_Supplied material:_
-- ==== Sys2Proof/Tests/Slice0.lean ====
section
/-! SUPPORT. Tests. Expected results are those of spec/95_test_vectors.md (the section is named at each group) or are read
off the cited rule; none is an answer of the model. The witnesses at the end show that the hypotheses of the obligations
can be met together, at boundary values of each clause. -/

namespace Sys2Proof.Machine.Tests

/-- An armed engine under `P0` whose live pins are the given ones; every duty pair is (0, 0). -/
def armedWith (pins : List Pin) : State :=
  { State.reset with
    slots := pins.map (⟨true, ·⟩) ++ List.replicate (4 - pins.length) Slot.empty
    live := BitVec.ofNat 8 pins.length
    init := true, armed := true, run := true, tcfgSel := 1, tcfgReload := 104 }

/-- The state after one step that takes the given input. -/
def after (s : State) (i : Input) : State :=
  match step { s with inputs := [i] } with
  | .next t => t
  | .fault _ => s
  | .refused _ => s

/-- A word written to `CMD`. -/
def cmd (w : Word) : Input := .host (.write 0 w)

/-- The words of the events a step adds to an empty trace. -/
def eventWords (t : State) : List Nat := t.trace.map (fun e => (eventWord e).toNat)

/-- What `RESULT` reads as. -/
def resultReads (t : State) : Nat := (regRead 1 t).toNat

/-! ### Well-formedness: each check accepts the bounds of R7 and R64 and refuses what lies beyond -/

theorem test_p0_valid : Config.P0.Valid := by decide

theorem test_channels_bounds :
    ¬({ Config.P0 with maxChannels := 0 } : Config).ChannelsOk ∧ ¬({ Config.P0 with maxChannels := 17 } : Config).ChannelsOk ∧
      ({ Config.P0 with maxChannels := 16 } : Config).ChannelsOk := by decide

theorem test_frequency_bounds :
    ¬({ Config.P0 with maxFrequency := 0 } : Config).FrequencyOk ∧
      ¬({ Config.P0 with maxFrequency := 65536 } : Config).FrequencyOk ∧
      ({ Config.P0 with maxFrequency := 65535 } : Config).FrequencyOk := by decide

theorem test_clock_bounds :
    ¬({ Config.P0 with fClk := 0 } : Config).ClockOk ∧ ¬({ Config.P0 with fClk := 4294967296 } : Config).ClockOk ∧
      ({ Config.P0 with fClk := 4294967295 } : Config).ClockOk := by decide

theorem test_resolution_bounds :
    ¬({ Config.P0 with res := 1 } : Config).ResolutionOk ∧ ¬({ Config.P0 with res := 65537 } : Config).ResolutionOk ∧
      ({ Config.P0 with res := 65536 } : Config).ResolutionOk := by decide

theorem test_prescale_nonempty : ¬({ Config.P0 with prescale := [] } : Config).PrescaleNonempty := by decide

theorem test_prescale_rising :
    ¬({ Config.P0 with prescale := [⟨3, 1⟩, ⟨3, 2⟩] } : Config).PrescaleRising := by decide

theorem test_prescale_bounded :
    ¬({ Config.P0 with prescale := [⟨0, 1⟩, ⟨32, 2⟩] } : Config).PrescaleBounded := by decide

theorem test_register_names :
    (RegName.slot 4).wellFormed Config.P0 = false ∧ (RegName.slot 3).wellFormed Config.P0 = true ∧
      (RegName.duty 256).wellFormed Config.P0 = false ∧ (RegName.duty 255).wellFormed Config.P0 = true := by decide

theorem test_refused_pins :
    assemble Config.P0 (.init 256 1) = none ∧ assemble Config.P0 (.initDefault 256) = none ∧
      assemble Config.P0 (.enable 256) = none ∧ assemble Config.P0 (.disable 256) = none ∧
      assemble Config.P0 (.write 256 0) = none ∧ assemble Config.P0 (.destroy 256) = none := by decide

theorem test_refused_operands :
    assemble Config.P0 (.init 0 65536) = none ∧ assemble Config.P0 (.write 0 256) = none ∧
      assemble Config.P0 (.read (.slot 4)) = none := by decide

--

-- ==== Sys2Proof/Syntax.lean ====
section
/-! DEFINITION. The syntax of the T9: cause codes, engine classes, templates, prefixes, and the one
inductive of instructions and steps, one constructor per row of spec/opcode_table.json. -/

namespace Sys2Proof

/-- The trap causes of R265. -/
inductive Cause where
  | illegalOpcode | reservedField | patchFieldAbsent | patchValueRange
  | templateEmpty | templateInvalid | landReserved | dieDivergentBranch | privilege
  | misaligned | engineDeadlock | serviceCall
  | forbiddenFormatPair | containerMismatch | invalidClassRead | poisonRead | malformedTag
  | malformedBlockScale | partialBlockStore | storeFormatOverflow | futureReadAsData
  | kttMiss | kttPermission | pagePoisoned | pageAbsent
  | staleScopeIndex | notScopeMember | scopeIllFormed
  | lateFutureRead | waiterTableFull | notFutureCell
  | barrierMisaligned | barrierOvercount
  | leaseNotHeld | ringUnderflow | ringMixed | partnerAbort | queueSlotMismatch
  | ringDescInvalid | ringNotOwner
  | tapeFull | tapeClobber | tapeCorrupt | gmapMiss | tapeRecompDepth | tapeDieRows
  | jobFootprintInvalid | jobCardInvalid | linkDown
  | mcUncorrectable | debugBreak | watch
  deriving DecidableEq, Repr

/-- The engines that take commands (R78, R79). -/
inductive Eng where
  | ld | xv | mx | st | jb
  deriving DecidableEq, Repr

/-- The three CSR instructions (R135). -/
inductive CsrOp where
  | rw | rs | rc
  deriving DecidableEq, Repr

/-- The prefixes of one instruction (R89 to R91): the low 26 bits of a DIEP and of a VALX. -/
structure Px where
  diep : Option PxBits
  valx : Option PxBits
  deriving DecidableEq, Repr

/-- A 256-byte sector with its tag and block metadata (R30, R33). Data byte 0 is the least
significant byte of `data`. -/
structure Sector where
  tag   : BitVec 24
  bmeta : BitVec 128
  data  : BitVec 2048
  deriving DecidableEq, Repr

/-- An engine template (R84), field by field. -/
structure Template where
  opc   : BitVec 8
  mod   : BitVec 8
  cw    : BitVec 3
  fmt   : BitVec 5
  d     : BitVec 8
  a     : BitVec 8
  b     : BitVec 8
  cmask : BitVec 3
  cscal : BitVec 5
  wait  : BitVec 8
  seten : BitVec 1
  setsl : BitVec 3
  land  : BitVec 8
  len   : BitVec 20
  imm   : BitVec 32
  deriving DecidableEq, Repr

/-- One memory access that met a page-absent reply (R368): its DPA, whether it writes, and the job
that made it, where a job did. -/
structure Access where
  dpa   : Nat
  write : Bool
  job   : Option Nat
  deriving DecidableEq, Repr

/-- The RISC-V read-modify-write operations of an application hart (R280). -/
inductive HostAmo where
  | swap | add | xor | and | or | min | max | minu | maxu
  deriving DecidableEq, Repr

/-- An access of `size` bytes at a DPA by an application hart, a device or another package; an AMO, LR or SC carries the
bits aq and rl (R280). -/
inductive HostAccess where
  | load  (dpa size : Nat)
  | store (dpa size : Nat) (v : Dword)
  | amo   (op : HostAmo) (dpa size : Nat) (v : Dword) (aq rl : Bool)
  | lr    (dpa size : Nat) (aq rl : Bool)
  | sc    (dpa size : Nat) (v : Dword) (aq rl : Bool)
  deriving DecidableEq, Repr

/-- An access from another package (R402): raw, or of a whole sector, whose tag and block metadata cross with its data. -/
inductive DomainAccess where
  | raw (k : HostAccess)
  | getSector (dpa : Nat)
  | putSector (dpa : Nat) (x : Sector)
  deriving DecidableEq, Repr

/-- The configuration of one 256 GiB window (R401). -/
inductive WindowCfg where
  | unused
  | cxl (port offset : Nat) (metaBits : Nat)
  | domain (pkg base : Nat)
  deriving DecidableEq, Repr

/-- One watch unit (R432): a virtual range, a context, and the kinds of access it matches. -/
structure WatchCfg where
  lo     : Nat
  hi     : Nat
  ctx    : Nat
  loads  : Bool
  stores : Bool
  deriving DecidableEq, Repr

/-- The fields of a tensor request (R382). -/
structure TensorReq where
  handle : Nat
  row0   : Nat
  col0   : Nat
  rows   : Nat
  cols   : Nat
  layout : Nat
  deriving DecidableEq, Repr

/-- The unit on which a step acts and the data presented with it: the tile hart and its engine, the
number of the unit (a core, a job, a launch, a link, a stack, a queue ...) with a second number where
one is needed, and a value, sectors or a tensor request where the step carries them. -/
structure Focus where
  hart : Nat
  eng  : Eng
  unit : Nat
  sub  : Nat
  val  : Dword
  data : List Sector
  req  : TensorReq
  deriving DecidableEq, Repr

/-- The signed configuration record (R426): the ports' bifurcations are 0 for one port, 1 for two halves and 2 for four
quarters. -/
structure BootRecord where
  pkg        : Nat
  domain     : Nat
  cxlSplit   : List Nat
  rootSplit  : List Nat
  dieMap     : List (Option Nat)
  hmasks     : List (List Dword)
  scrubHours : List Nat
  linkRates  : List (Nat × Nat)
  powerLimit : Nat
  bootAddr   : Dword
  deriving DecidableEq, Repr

_Assignment:_ When you reach the line with "-- ==== Sys2Proof/Tests/Slice0.lean" in the records above, start writing out lines exactly, and stop once the line with "namespace Sys2Proof.Machine.Tests" has been written; include nothing else.

_Output of the exercise:_
-- ==== Sys2Proof/Tests/Slice0.lean ====
section
/-! SUPPORT. Tests. Expected results are those of spec/95_test_vectors.md (the section is named at each group) or are read
off the cited rule; none is an answer of the model. The witnesses at the end show that the hypotheses of the obligations
can be met together, at boundary values of each clause. -/

namespace Sys2Proof.Machine.Tests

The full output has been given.